(GIVEN INFORMATION):
-- ==== Sys2Proof/Machine/Bus.lean ====
section
/-! DEFINITION. The host bus: the address map, the access rules, and what each access does (20_memory R60 to R73,
10_state R20 to R39, 70_reset_and_hazards R350 to R353). -/

namespace Sys2Proof.Machine

/-- The registers of 10_state R20. -/
inductive Reg where
  | id | ctrl | cmd | status | arg0 | arg1 | inlen | outlen
  | res0 | res1 | res2 | res3
  | version | mode | bitlen | mask | format | verinfo | side
  | dcw | totcw | rembits
  | pen (m : Fin 8)
  | errinfo0 | errinfo1
  deriving DecidableEq, Repr

/-- The register at an offset of the register page, if the table lists one (10_state R20). -/
def regAt (offset : Nat) : Option Reg :=
  match offset with
  | 0x000 => some .id
  | 0x004 => some .ctrl
  | 0x008 => some .cmd
  | 0x00C => some .status
  | 0x010 => some .arg0
  | 0x014 => some .arg1
  | 0x018 => some .inlen
  | 0x01C => some .outlen
  | 0x020 => some .res0
  | 0x024 => some .res1
  | 0x028 => some .res2
  | 0x02C => some .res3
  | 0x030 => some .version
  | 0x034 => some .mode
  | 0x038 => some .bitlen
  | 0x03C => some .mask
  | 0x040 => some .format
  | 0x044 => some .verinfo
  | 0x048 => some .side
  | 0x050 => some .dcw
  | 0x054 => some .totcw
  | 0x058 => some .rembits
  | 0x060 => some (.pen 0)
  | 0x064 => some (.pen 1)
  | 0x068 => some (.pen 2)
  | 0x06C => some (.pen 3)
  | 0x070 => some (.pen 4)
  | 0x074 => some (.pen 5)
  | 0x078 => some (.pen 6)
  | 0x07C => some (.pen 7)
  | 0x080 => some .errinfo0
  | 0x084 => some .errinfo1
  | _ => none

/-- The offset of a register in the window (10_state R20). -/
def regOffset : Reg → Nat
  | .id => 0x000
  | .ctrl => 0x004
  | .cmd => 0x008
  | .status => 0x00C
  | .arg0 => 0x010
  | .arg1 => 0x014
  | .inlen => 0x018
  | .outlen => 0x01C
  | .res0 => 0x020
  | .res1 => 0x024
  | .res2 => 0x028
  | .res3 => 0x02C
  | .version => 0x030
  | .mode => 0x034
  | .bitlen => 0x038
  | .mask => 0x03C
  | .format => 0x040
  | .verinfo => 0x044
  | .side => 0x048
  | .dcw => 0x050
  | .totcw => 0x054
  | .rembits => 0x058
  | .pen m => 0x060 + 4 * m.val
  | .errinfo0 => 0x080
  | .errinfo1 => 0x084

/-- The first window offset of a memory (20_memory R60). -/
def memBase : Region → Nat
  | .inp => 0x10000
  | .cwm => 0x20000
  | .mtx => 0x30000
  | .out => 0x40000

/-- The number of bytes of an access. -/
def widthBytes : Width → Nat
  | .byte => 1
  | .half => 2
  | .word => 4

/-- What an access reaches: a register, or a memory at an offset. -/
inductive Target where
  | reg (r : Reg)
  | mem (r : Region) (offset : Nat)
  deriving DecidableEq, Repr

/-- The memory that holds a window offset, if one does (20_memory R60). -/
def regionAt (o : Nat) : Option Region :=
  if 0x10000 ≤ o ∧ o < 0x12000 then some .inp
  else if 0x20000 ≤ o ∧ o < 0x22000 then some .cwm
  else if 0x30000 ≤ o ∧ o < 0x40000 then some .mtx
  else if 0x40000 ≤ o ∧ o < 0x42000 then some .out
  else none

/-- What an access of a width at a window offset reaches; nothing for an access the rules forbid (20_memory R62 to
R64). -/
def target (w : Width) (offset : BitVec 20) : Option Target :=
  let o := offset.toNat
  if o < 0x1000 then
    if w = .word then (regAt o).map .reg else none
  else if o % widthBytes w = 0 then (regionAt o).map fun r => .mem r (o - memBase r)
  else none

/-- The value of a register (10_state R20 to R39). -/
def State.readReg (s : State) : Reg → Word
  | .id => 0x51524301
  | .ctrl => s.regs.ctrl.toWord
  | .cmd => 0
  | .status => s.status.toWord
  | .arg0 => s.regs.arg0.setWidth 32
  | .arg1 => s.regs.arg1.setWidth 32
  | .inlen => s.regs.inlen.setWidth 32
  | .outlen => s.regs.outlen.setWidth 32
  | .res0 => s.regs.res0
  | .res1 => s.regs.res1
  | .res2 => s.regs.res2
  | .res3 => s.regs.res3
  | .version => s.regs.version.setWidth 32
  | .mode => s.regs.mode.setWidth 32
  | .bitlen => s.regs.bitlen.setWidth 32
  | .mask => s.regs.mask.setWidth 32
  | .format => s.regs.format.setWidth 32
  | .verinfo => s.regs.verinfo.setWidth 32
  | .side => s.regs.side.setWidth 32
  | .dcw => s.regs.dcw.setWidth 32
  | .totcw => s.regs.totcw.setWidth 32
  | .rembits => s.regs.rembits.setWidth 32
  | .pen m => s.regs.pen.get m
  | .errinfo0 => s.regs.errinfo.word0
  | .errinfo1 => s.regs.errinfo.word1

/-- The bits of a register that are not reserved (10_state R20 to R39, R52; bit 31 of `CTRL` always reads 0, R28).
DEDUCED (log 20): all of `CMD` (R29) and bit 31 of `CTRL` count as reserved, so they read 0 while a command runs too. -/
def regBits : Reg → Word
  | .id => 0xFFFFFFFF
  | .ctrl => 0x00FF3F1F
  | .cmd => 0
  | .status => 0x0000FF1F
  | .arg0 | .arg1 => 0x1FFF
  | .inlen | .outlen => 0x3FFF
  | .res0 | .res1 | .res2 | .res3 => 0xFFFFFFFF
  | .version => 0x3F
  | .mode => 0xF
  | .bitlen => 0xFFFF
  | .mask => 0x7
  | .format => 0x7FFF
  | .verinfo => 0x3FFFF
  | .side => 0xFF
  | .dcw | .totcw => 0xFFF
  | .rembits => 0x7
  | .pen _ => 0xFFFFFFFF
  | .errinfo0 => 0x3FF3
  | .errinfo1 => 0xFFFF

/-- A register whose reads are true while a command runs (70_reset_and_hazards R353). -/
def readsTrueWhileBusy : Reg → Bool
  | .id | .status => true
  | _ => false

/-- A host read of a register: its value, or while a command runs a free value with the reserved bits 0
(70_reset_and_hazards R353; log 5). -/
def State.hostReadReg (s : State) (r : Reg) : State :=
  if s.status.busy && !readsTrueWhileBusy r then
    { s with rdata := Config.freeWord s.free &&& regBits r, free := s.free + 1 }
  else { s with rdata := s.readReg r }

/-- A host write to `CTRL`: the soft reset if bit 31 is set, else the fields (10_state R22, R28). -/
def State.writeCtrl (s : State) (d : Word) : State :=
  if d.getLsbD 31 then s.softReset else s.setRegs fun r => { r with ctrl := Ctrl.ofWord d }

/-- A host write to `CMD`: the command starts, or the word is dropped and `OVERRUN` set (10_state R29,
70_reset_and_hazards R350, R351). -/
def State.writeCmd (s : State) (d : Word) : State :=
  if s.status.busy then { s with status := { s.status with overrun := true } } else s.start d

/-- A host write to a register; a read-only register ignores it (10_state R20, R31, R52). -/
def State.hostWriteReg (s : State) (r : Reg) (d : Word) : State :=
  match r with
  | .ctrl => s.writeCtrl d
  | .cmd => s.writeCmd d
  | .status => { s with status := s.status.cleared d }
  | .arg0 => s.setRegs fun r => { r with arg0 := d.setWidth 13 }
  | .arg1 => s.setRegs fun r => { r with arg1 := d.setWidth 13 }
  | .inlen => s.setRegs fun r => { r with inlen := d.setWidth 14 }
  | .outlen => s.setRegs fun r => { r with outlen := d.setWidth 14 }
  | .id | .res0 | .res1 | .res2 | .res3 | .version | .mode | .bitlen | .mask | .format | .verinfo | .side | .dcw
  | .totcw | .rembits | .pen _ | .errinfo0 | .errinfo1 => s

/-- The bytes of a word, low byte first (20_memory R65). -/
def wordBytes (n : Nat) (d : Word) : List Byte := (List.range n).map fun k => d.extractLsb' (8 * k) 8

/-- The word of some bytes, the first in the low bits (20_memory R65). -/
def wordOfBytes : List Byte → Word
  | [] => 0
  | b :: bs => b.setWidth 32 ||| wordOfBytes bs <<< 8

/-- A host read of a memory (20_memory R65). PRESUMED (log 19): the byte of an 8-bit access stands in bits 7:0, and the bits
above a narrow read's bytes are 0. -/
def State.hostReadMem (s : State) (w : Width) (r : Region) (a : Nat) : State :=
  { s with rdata := wordOfBytes (s.readBytes r a (widthBytes w)) }

/-- A host write to a memory (20_memory R65). PRESUMED (log 19): the byte of an 8-bit access is bits 7:0 of the data. -/
def State.hostWriteMem (s : State) (w : Width) (r : Region) (a : Nat) (d : Word) : State :=
  s.writeBytes r a (wordBytes (widthBytes w) d)

/-- One host access (20_memory R64, R68, R71; 70_reset_and_hazards R352). DEDUCED (log 6): a forbidden access is a bus error
while a command runs too, and no hazard. -/
def hostAccess (op : BusOp) (s : State) : Host.Outcome State Fault Refusal :=
  match op with
  | .read w o =>
    match target w o with
    | none => .fault .busError
    | some (.reg r) => .next (s.hostReadReg r)
    | some (.mem r a) => if s.status.busy then .fault .memoryHazard else .next (s.hostReadMem w r a)
  | .write w o d =>
    match target w o with
    | none => .fault .busError
    | some (.reg r) => .next (s.hostWriteReg r d)
    | some (.mem r a) => if s.status.busy then .fault .memoryHazard else .next (s.hostWriteMem w r a d)

/-- The window offset of a host address, if it lies in the window at `QRCORE_BASE` (20_memory R61). -/
def windowOffset (addr : Nat) : Option (BitVec 20) :=
  if Config.qrcoreBase ≤ addr ∧ addr < Config.qrcoreBase + 0x100000 then
    some (BitVec.ofNat 20 (addr - Config.qrcoreBase))
  else none

/-- The host issues an access at a host address: it waits behind the ones issued before (20_memory R71); an address
outside the window does not reach this block (R61, R76). -/
def State.hostIssue (s : State) (addr : Nat) (op : BitVec 20 → BusOp) : State :=
  match windowOffset addr with
  | none => s
  | some o => { s with bus := s.bus ++ [.access (op o)] }

end Sys2Proof.Machine
end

(TASK DETAILS):
Filter the material above down to the lines that hold the word "hostWriteReg".

(RESPONSE TO THE EXERCISE):
def State.hostWriteReg (s : State) (r : Reg) (d : Word) : State :=
    | some (.reg r) => .next (s.hostWriteReg r d)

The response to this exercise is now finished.